Deep Learning-based Model for Breast Implant Classification in Ultrasonography: A Multi-Institutional Model Development and Validation Study.
Authors
Affiliations (3)
Affiliations (3)
- Department of Biomedical Engineering, Seoul National University College of Medicine, Seoul, Republic of Korea.
- Department of Transdisciplinary Medicine, Seoul National University Hospital, Seoul, Republic of Korea.

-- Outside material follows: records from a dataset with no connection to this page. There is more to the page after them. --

-- ==== Sys2Proof/Machine/Lines.lean ====
section
/-! DEFINITION. The 64 interrupt lines as a Plaza core sees them (R363, R354). -/

namespace Sys2Proof
namespace Machine

/-- Whether a status bit below a width reads 1 with its enable bit set. -/
def heldBy (s : State) (stat ien width : Nat) : Bool := ((rd s stat).toNat &&& (rd s ien).toNat) % 2 ^ width != 0

/-- Whether a control-class FIFO holds its line: NOTICE and NOTICE_IE (R340, R341). -/
def fifoHeld (s : State) (f : Nat) : Bool := fbit s (fldFIFO_STAT_NOTICE f) && fbit s (fldFIFO_IEN_NOTICE_IE f)

/-- The line of a head block: its four channels with SYNC_LOST, its write cell, its sled. -/
def headHeld (s : State) (n : Nat) : Bool :=
  (List.range 4).any (fun k =>
    heldBy s (regRC_STAT (4 * n + k)) (regRC_IEN (4 * n + k)) 9 ||
    (fbit s (fldRC_STAT_SYNC_LOST (4 * n + k)) && fbit s (fldRC_IEN_LOST_IE (4 * n + k)))) ||
  heldBy s (regWC_STAT n) (regWC_IEN n) 10 || heldBy s (regSLD_STAT n) (regSLD_IEN n) 11

/-- Whether the unit behind a line is absent on the variant: its bit of IE reads 0 and a WAIT on it raises UNIT_ABSENT. -/
def lineAbsent (v : Variant) (n : Nat) : Bool :=
  if 6 ≤ n ∧ n < 16 then !(enginePresent v (n - 6))
  else if 16 ≤ n ∧ n < 24 then !(headPresent v (n - 16))
  else if n = 27 ∨ n = 43 then !(archivePresent v)
  else if 28 ≤ n ∧ n < 36 then !(headPresent v (n - 28)) || !(writePresent v)
  else false

/-- Whether a line that is the same for every core is held by its source.  Line 49 has no source in the spec, and the notice of
FIFO 11 is taken to line 43 (DEDUCED, log 22). -/
def unitLine (s : State) (n : Nat) : Bool :=
  if n = 0 then fifoHeld s 13 || heldBy s regSQ_STAT regSQ_IEN 7
  else if n = 1 then (List.range 5).any (fun d => fbit s (fldPACE_STAT_COLLAPSE d))
  else if n = 2 then rd s regXING_EVT0 != 0 || rd s regXING_EVT1 != 0
  else if n = 3 then (List.range 21).any (fun r => fbit s (fldRBT_STAT_STALL r))
  else if n = 4 then heldBy s regSUP_STAT regSUP_IEN 11 || heldBy s regCAL_STAT regCAL_IEN 7
  else if n = 5 then heldBy s regSPN_STAT regSPN_IEN 13
  else if n < 16 then heldBy s (regSE_STAT (n - 6)) (regSE_IEN (n - 6)) 13
  else if n < 24 then headHeld s (n - 16)
  else if n = 24 then heldBy s regSWP_STAT regSWP_IEN 10
  else if n = 25 then fifoHeld s 9
  else if n = 26 then fifoHeld s 0
  else if n = 27 then fifoHeld s 10
  else if n < 36 then fifoHeld s (n - 27)
  else if n = 36 then heldBy s regDEC_STAT regDEC_IEN 5
  else if n = 37 then heldBy s regTC_STAT regTC_IEN 7
  else if n = 38 then heldBy s regDRAM_STAT regDRAM_IEN 11
  else if n = 39 then heldBy s regARC_STAT regARC_IEN 4
  else if n = 40 then heldBy s regCLK_STAT regCLK_IEN 7
  else if n = 41 then fifoHeld s 12
  else if n = 42 then heldBy s regHOST_STAT regHOST_IEN 8
  else if n = 43 then heldBy s regARV_STAT regARV_IEN 5 || fifoHeld s 11
  else if n = 44 then heldBy s regKEY_STAT regKEY_IEN 3
  else if n = 45 then (List.range 22).any (fun k => fbit s (fldPERMIT_DENIED k))
  else if n = 46 then heldBy s regKRB_STAT regKRB_IEN 4
  else if n = 47 then fbit s fldSMB_CFG_NACKED && fbit s fldSMB_CFG_IE
  else if n = 48 then heldBy s regGPIO_EVT regGPIO_IEN 20
  else false

/-- Whether a line is pending for a core: bit n of IP. -/
def linePending (s : State) (c : Core) (n : Nat) : Bool :=
  if lineAbsent s.variant n then false
  else if n < 50 then unitLine s n
  else if n = 50 then decide (c.timecmp.toNat ≤ s.chipTime.toNat)
  else if n = 51 then c.swint.getLsbD 0
  else if n < 56 then c.dbpend.getLsbD (n - 52)
  else false

/-- The lines below 64 that a mask names and that are pending, lowest first. -/
def pendingIn (s : State) (c : Core) (mask : DWord) : List Nat :=
  (List.range 64).filter (fun n => mask.getLsbD n && linePending s c n)

/-- IP. -/
def ipWord (s : State) (c : Core) : DWord :=
  BitVec.ofNat 64 ((pendingIn s c (BitVec.allOnes 64)).foldl (fun acc n => acc + 2 ^ n) 0)

/-- The lines of a mask whose units are absent. -/
def absentIn (v : Variant) (mask : DWord) : Bool := (List.range 64).any (fun n => mask.getLsbD n && lineAbsent v n)

/-- The interrupt that a core would take: the lowest enabled pending line, with IE 1 and EXL 0. -/
def deliverable (s : State) (c : Core) : Option Nat :=
  if stIE c && !(stEXL c) then (pendingIn s c c.ie).head? else none

end Machine
end Sys2Proof
end

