/-- Ticks and runs of a servo engine: a tick of a configured source is held pending with its time in a RUNNING engine (R210); a
run starts at its source's entry with cleared registers and its ports latched, and takes its tick (R210, R211); a missed
deadline drops the pending tick, sets MISS, holds the inhibit for the source and raises a report (R233, R234); an
uncorrectable cache word is refetched from the image (R231); capture starts when its EN rises (R223). Where a rule leaves a
point open, the model's own choice stands (log 40, 43). -/
def Obligations.ServoTicksRunsAndMisses : Prop :=
  (∀ (s : State) (k : Engine) (src : Fin 2),
    seState s k = 1 →
    seSrc s k src ≠ 0 →
    s.se[k].pend[src] = none →
    s.se[k].run = none →
    ∃ t, exec (.seTick k src) s = .next t ∧
      (t.se[k].pend[src]).map (·.1) = some s.chipTime ∧
      t.se[k].run = none ∧
      changesOnly [.se] s t) ∧
  (∀ (s : State) (k : Engine) (inputs : List (Fin 32 × BitVec 32)) (det : List DetGroup) (n : Fin 2) (tick : DWord) (w : Option Nat),
    seState s k = 1 →
    s.se[k].run = none →
    nextTick s.se[k] = some (n, tick, w) →
    ∃ t, exec (.runStart k ⟨inputs, det⟩) s = .next t ∧
      t.se[k].run.map (fun r => (r.src, r.tick, r.pc)) = some (n, tick, seEntry s k n) ∧
      t.se[k].run.map (fun r => (r.v, r.acc)) = some (Vector.replicate 16 0, Vector.replicate 4 0) ∧
      t.se[k].run.map (fun r => (r.outs, r.stores)) = some ([], []) ∧
      t.se[k].pend[n] = none ∧
      t.se[k].runs[n] = (s.se[k].runs[n] + 1) % 2 ^ 31 ∧
      regsBut s t [regSE_STAT k] ∧
      changesOnly [.se, .regs, .hb] s t) ∧
  (∀ (s : State) (k : Engine) (src : Fin 2),
    (s.se[k].pend[src]).isSome = true →
    s.se[k].run = none →
    ∃ t, exec (.deadlineMiss k src) s = .next t ∧
      t.se[k].pend[src] = none ∧
      fget t (fldSE_STAT_MISS k) = 1 ∧
      t.se[k].missed.any (fun m => m.1 == src.val) = true ∧
      t.reports.any (fun q => q.cls == 4) = true ∧
      counter t (336 + 2 * k.val) = counter s (336 + 2 * k.val) + 1) ∧
  (∀ (s : State) (k : Engine) (line : Fin 256) (bs : List Byte),
    enginePresent s.variant k = true →
    bankState s k true (bankAt (0x4000 + 64 * line.val)).2 = 2 →
    (memRead (count (count s 430) 421) 4 (imageBase s k + (0x4000 + 64 * line.val)) 64).2 = some (bs, false) →
    ∃ t, exec (.seCacheRefetch k true line) s = .next t ∧
      t.se[k].coef[(Fin.ofNat 4 (bankAt (0x4000 + 64 * line.val)).2)] = s.se[k].coef[(Fin.ofNat 4 (bankAt (0x4000 + 64 * line.val)).2)].take ((0x4000 + 64 * line.val - bankOffset true (bankAt (0x4000 + 64 * line.val)).2) / 4) ++ wordsOf 16 bs ++ s.se[k].coef[(Fin.ofNat 4 (bankAt (0x4000 + 64 * line.val)).2)].drop ((0x4000 + 64 * line.val - bankOffset true (bankAt (0x4000 + 64 * line.val)).2) / 4 + 16) ∧
      seState t k = seState s k) ∧
  (∀ (s : State) (agent : Agent) (k : Engine),
    enginePresent s.variant k = true →
    fget s (fldSE_CAP_CTL_EN k) = 0 →
    fget s (fldSE_CAP_CTL_SYNC k) = 0 →
    ∃ t, exec (.capEnableWrite agent k true) s = .next t ∧
      fget t (fldSE_CAP_CTL_EN k) = 1 ∧
      fget t (fldSE_CAP_STAT_COUNT k) = 0 ∧
      t.se[k].capOn = true ∧
      regsBut s t [regSE_CAP_CTL k, regSE_CAP_STAT k] ∧
      changesOnly [.se, .regs] s t)

/-- Loading and control of a servo engine: SE_LOAD of a bank that is not live makes it LOADING with BUSY, and of the live one ends
at once with LIVE_BANK (R227); the fills of a coefficient bank make it LOADED with DONE (R227); a window write empties its
bank, and into a live bank is a bus error with LIVE_WR (R226); a state word is taken between runs and held during one (R232);
START runs an engine whose bank is LOADED (R236); STOP stops it and its drive outputs become zero (R236); APPLY_NOW puts a
pending register in force (R230). Where a rule leaves a point open, the model's own choice stands (log 40, 43, 44, 45). -/
def Obligations.ServoBanksAndControl : Prop :=
  (∀ (s : State) (agent : Agent) (k : Engine) (bank : Fin 4),
    enginePresent s.variant k = true →
    fget s (fldSE_LOAD_STAT_BUSY k) = 0 →
    bankLive s k true bank.val = false →
    ∃ t, exec (.seLoad agent k true bank) s = .next t ∧
      fget t (fldSE_LOAD_STAT_BUSY k) = 1 ∧
      bankState t k true bank.val = 1 ∧
      t.se[k].load = some (1, bank.val) ∧
      regsBut s t [regSE_LOAD_STAT k, regSE_BANKS k] ∧
      changesOnly [.se, .regs] s t) ∧
  (∀ (s : State) (agent : Agent) (k : Engine) (bank : Fin 4),
    enginePresent s.variant k = true →
    fget s (fldSE_LOAD_STAT_BUSY k) = 0 →
    bankLive s k true bank.val = true →
    ∃ t, exec (.seLoad agent k true bank) s = .next t ∧
      fget t (fldSE_LOAD_STAT_DONE k) = 1 ∧
      fget t (fldSE_LOAD_STAT_BUSY k) = 0 ∧
      fget t (fldLoadFlags k) = 2 ∧
      regsBut s t [regSE_LOAD_STAT k] ∧
      changesOnly [.regs] s t) ∧
  (∀ (s : State) (k : Engine) (b : Fin 4) (bs : List Byte),
    s.se[k].load = some (1, b.val) →
    (memRead s 4 (imageBase s k + bankOffset true b.val) 4096).2 = some (bs, false) →
    ∃ t, exec (.seLoadDone k) s = .next t ∧
      t.se[k].load = none ∧
      t.se[k].coef[b] = wordsOf 1024 bs ∧
      bankState t k true b.val = 2 ∧
      fget t (fldSE_LOAD_STAT_BUSY k) = 0 ∧
      fget t (fldSE_LOAD_STAT_DONE k) = 1) ∧
  (∀ (s : State) (agent : Agent) (k : Engine) (off : Fin 32768) (v : Word),
    enginePresent s.variant k = true →
    bankLive s k (bankAt off.val).1 (bankAt off.val).2 = false →
    (memWrite s 4 (imageBase s k + (off.val - off.val % 4)) (natLe 4 v.toNat)).isSome = true →
    ∃ t, exec (.seWindowWrite agent k off v) s = .next t ∧
      t.lastReply.status = .ok ∧
      bankState t k (bankAt off.val).1 (bankAt off.val).2 = 0 ∧
      fget t (fldSE_STAT_LIVE_WR k) = fget s (fldSE_STAT_LIVE_WR k)) ∧
  (∀ (s : State) (agent : Agent) (k : Engine) (off : Fin 32768) (v : Word),
    enginePresent s.variant k = true →
    bankLive s k (bankAt off.val).1 (bankAt off.val).2 = true →
    ∃ t, exec (.seWindowWrite agent k off v) s = .next t ∧
      t.lastReply.status = .busError ∧
      fget t (fldSE_STAT_LIVE_WR k) = 1 ∧
      regsBut s t [regSE_STAT k] ∧
      changesOnly [.regs, .lastReply] s t) ∧
  (∀ (s : State) (agent : Agent) (k : Engine) (word : Fin 512) (v : Word),
    enginePresent s.variant k = true →
    s.se[k].run = none →
    ∃ t, exec (.seStateWrite agent k word v) s = .next t ∧
      t.lastReply.status = .ok ∧
      t.se[k].smem = aset s.se[k].smem word.val v ∧
      changesOnly [.se, .lastReply] s t) ∧
  (∀ (s : State) (agent : Agent) (k : Engine) (word : Fin 512) (v : Word),
    enginePresent s.variant k = true →
    s.se[k].run.isSome = true →
    ∃ t, exec (.seStateWrite agent k word v) s = .next t ∧
      t.se[k].smem = s.se[k].smem ∧
      t.se[k].heldWrites = s.se[k].heldWrites ++ [(word.val, v)] ∧
      changesOnly [.se, .lastReply] s t) ∧
  (∀ (s : State) (agent : Agent) (k : Engine),
    enginePresent s.variant k = true →
    seState s k = 0 →
    s.pend.any (fun p => ofEngine k p.1) = false →
    seCheck s k = true →
    bankState s k false s.se[k].liveProg.val = 2 →
    ∃ t, exec (.seStart agent k) s = .next t ∧
      seState t k = 1 ∧
      fget t (fldSE_STAT_START_DENIED k) = fget s (fldSE_STAT_START_DENIED k) ∧
      regsBut s t [regSE_STAT k] ∧
      changesOnly [.regs] s t) ∧
  (∀ (s : State) (agent : Agent) (k : Engine),
    enginePresent s.variant k = true →
    seState s k = 1 →
    s.se[k].run = none →
    ∃ t, exec (.seStop agent k) s = .next t ∧
      seState t k = 0 ∧
      t.se[k].run = none ∧
      t.se[k].outs = s.se[k].outs.filter (fun p => decide (4 ≤ p.1) && decide (p.1 < 8)) ∧
      t.se[k].pend = Vector.replicate 2 none) ∧
  (∀ (s : State) (agent : Agent) (k : Engine) (v : Word),
    enginePresent s.variant k = true →
    sweepRunning s = false →
    s.se[k].run = none →
    s.pend = [(regSE_ENTRY k, v)] →
    seCheck s k = true →
    ∃ t, exec (.seApplyNow agent k) s = .next t ∧
      rd t (regSE_ENTRY k) = v ∧
      t.pend = [] ∧
      fget t (fldSE_STAT_PARAM_PEND k) = 0 ∧
      t.se[k].smem = s.se[k].smem ∧
      regsBut s t [regSE_ENTRY k, regSE_STAT k] ∧
      changesOnly [.se, .regs, .pend] s t)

- Department of Plastic and Reconstructive Surgery, Seoul National University Hospital, Seoul National University College of Medicine, Seoul, Republic of Korea.
Abstract
The increasing prevalence of implant-based breast surgeries highlights a critical gap in patient knowledge regarding implant information, exacerbated by inadequate record-keeping and emerging safety concerns. This study addresses the need for reliable implant identification methods by developing a deep learning model capable of classifying breast implants using ultrasound images. Retrospective data of 28,712 breast ultrasound PNG files from 4,136 breast implants in 2,580 patients obtained from multiple institutions were utilized to train and validate this model. Our findings demonstrate that the deep learning model achieved high diagnostic accuracy, with a balanced accuracy of 0.893 for manufacturer classification and 0.971 for implant texture classification in external test datasets. The model's performance was enhanced by employing Grad-CAM for interpretability. By automating the identification process, this tool alleviates the reliance on specialized training among plastic surgeons regarding breast ultrasound, streamlining patient care. Despite limitations, the model shows promise for improving clinical workflows and patient outcomes.